Кул, не удержав улыбки, сказал:

– Меня зовут Кул. Рад встрече.

Вставать он не стал, чтобы не кланяться. Небо могло обидеться, если поклонялись кому-то, кроме него.

Эйди, кивнув с улыбкой, сел и вернулся к трапезе, глотая и жуя уже менее торопливо. Он бормотал при этом, негромко, но так, чтобы Кул слышал, как вкусно и какая сладкая свежесть в этой похлебке после опостылевшей горчинки. Кул без настойчивости, но обозначил, что готов получить самое ценное для сидня сокровище путника – рассказ о том, откуда тот и как сюда дошел. Эйди заметил это, выдернул из миски лопатку, проворно объел и обсосал ее, выпил остатки похлебки, провел рукой по бороде, животу и сердцу, показывая, что сыт, доволен и благодарен, отставил миску, извлек из сумки белесый кусок ткани с неестественно прямыми краями, ткнул в нарисованные поперек узоры и спросил, понимает ли их Кул.

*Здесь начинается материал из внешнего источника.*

-- ==== Sys2Proof/Certificates/Slice0/Obligations.lean ====
section
/-! DEFINITION. Sys2Proof/Certificates/Slice0/Obligations.lean: the statements about this model, for the provers, with the
tables that they speak of. -/

open Sys2Proof Sys2Proof.Machine Sys2Proof.Safety

/-! ### Lane arithmetic: the operation of each lane (R124 to R136), and the state it leaves (`laneDone`) -/

namespace Sys2Proof.Safety

/-- A lane operation: its instruction, the formats it accepts in A and B, the tag of its result, and what each lane
computes in a rounding mode, with its flags. -/
abbrev Lane2 := (T3 → Instr) × List Nat × Byte × (Rnd → W → W → W × BitVec 14)

/-- An operation without flags. -/
def pure2 (op : W → W → W) (_ : Rnd) (a b : W) : W × BitVec 14 := (op a b, 0)

/-- Shift and rotate counts are bits 4 to 0 of B. -/
def cnt (b : W) : Nat := b.toNat % 32

/-- MAJ 00, 01 and 02 of two sources (R128, R129), that set no flag. -/
def intPlain : List Lane2 := [
  (.vaddI32, [0], 0, pure2 fun a b => a + b),
  (.vsubI32, [0], 0, pure2 fun a b => a - b),
  (.vmulLo, [0], 0, pure2 fun a b => a * b),
  (.vmulhI32, [0], 0, pure2 fun a b => BitVec.ofInt 32 (a.toInt * b.toInt / 2 ^ 32)),
  (.vmulhN32, [0], 0, pure2 fun a b => BitVec.ofNat 32 (a.toNat * b.toNat / 2 ^ 32)),
  (.vminI32, [0], 0, pure2 fun a b => if b.toInt < a.toInt then b else a),
  (.vmaxI32, [0], 0, pure2 fun a b => if a.toInt < b.toInt then b else a),
  (.vminN32, [0], 0, pure2 fun a b => if b.toNat < a.toNat then b else a),
  (.vmaxN32, [0], 0, pure2 fun a b => if a.toNat < b.toNat then b else a),
  (.vand, fmtAny, 0, pure2 fun a b => a &&& b),
  (.vor, fmtAny, 0, pure2 fun a b => a ||| b),
  (.vxor, fmtAny, 0, pure2 fun a b => a ^^^ b),
  (.vandn, fmtAny, 0, pure2 fun a b => a &&& ~~~b),
  (.vshl, fmtAny, 0, pure2 fun a b => a <<< cnt b),
  (.vshr, fmtAny, 0, pure2 fun a b => a >>> cnt b),
  (.vsra, fmtAny, 0, pure2 fun a b => a.sshiftRight (cnt b)),
  (.vrol, fmtAny, 0, pure2 fun a b => if cnt b = 0 then a else (a <<< cnt b) ||| (a >>> (32 - cnt b)))]

/-- The saturating pair of R128, that sets SAT. -/
def intSat : List Lane2 := [
  (.vaddsI32, [0], 0, fun _ a b => sat32 (a.toInt + b.toInt)),
  (.vsubsI32, [0], 0, fun _ a b => sat32 (a.toInt - b.toInt))]

/-- MAJ 00, 01 and 02 of two sources (R128, R129). -/
def intLanes : List Lane2 := intPlain ++ intSat

/-- MAJ 03 of two sources (R130, R131): the sum, difference and product as `fp32` rounds them (R127). -/
def fpLanes : List Lane2 := [
  (.vfadd, [1], 1, fun rm a b => w32 (fp32.add rm a.toNat b.toNat)),
  (.vfsub, [1], 1, fun rm a b => w32 (fp32.sub rm a.toNat b.toNat)),
  (.vfmul, [1], 1, fun rm a b => w32 (fp32.mul rm a.toNat b.toNat)),
  (.vfmin, [1], 1, fun _ a b => f32Pick false a b),
  (.vfmax, [1], 1, fun _ a b => f32Pick true a b),
  (.vfcpys, [1], 1, pure2 fun a b => (a &&& 0x7fffffff) ||| (b &&& 0x80000000))]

Кул пожал плечами. С чего бы ему понимать значение чужих узоров? Они для того и придумываются, чтобы их только свои понимали.

– Это сообщение, – сказал Эйди. – Когда я тебе что-то рассказываю, это сообщение. Но можно не рассказать, а начертить такими вот узорами, и каждый понимающий их получит сообщение такое же точное и подробное, как если бы я рассказал его голосом слово в слово.

– А, письмо, – вспомнил вдруг Кул, нечаянно вложив в слово то презрение, какое у мары всегда сопровождало это понятие.

Ему стало чуть неловко, но Эйди как будто не заметил.

– Да, письмо. А мы с Ош письмари. Нам платят, чтобы мы взяли такое письмо или посылку, отнесли и отдали тому самому человеку, которому письмо или посылка предназначены. И если у человеа есть ответ, письмо или посылка, мы должны обязательно принять их и отнести обратно. Такое правило, понимаешь?

Кул неуверенно кивнул, отгоняя от себя малковскую песенку, в которой письмарями назывались мелкие живые нечистоты из древнего быта вроде вшей и блох. Эйди продолжил:

– Мы за это плату получили, ну и вообще это вопрос… чести?

Кул показал, что понимает, и торопливо спросил:

– А как вы на эту землю проходите или на другую обетную? Никто же не может.

– Мы письмари, – терпеливо повторил Эйди. – Никогда не слышал, да? Мы многое можем.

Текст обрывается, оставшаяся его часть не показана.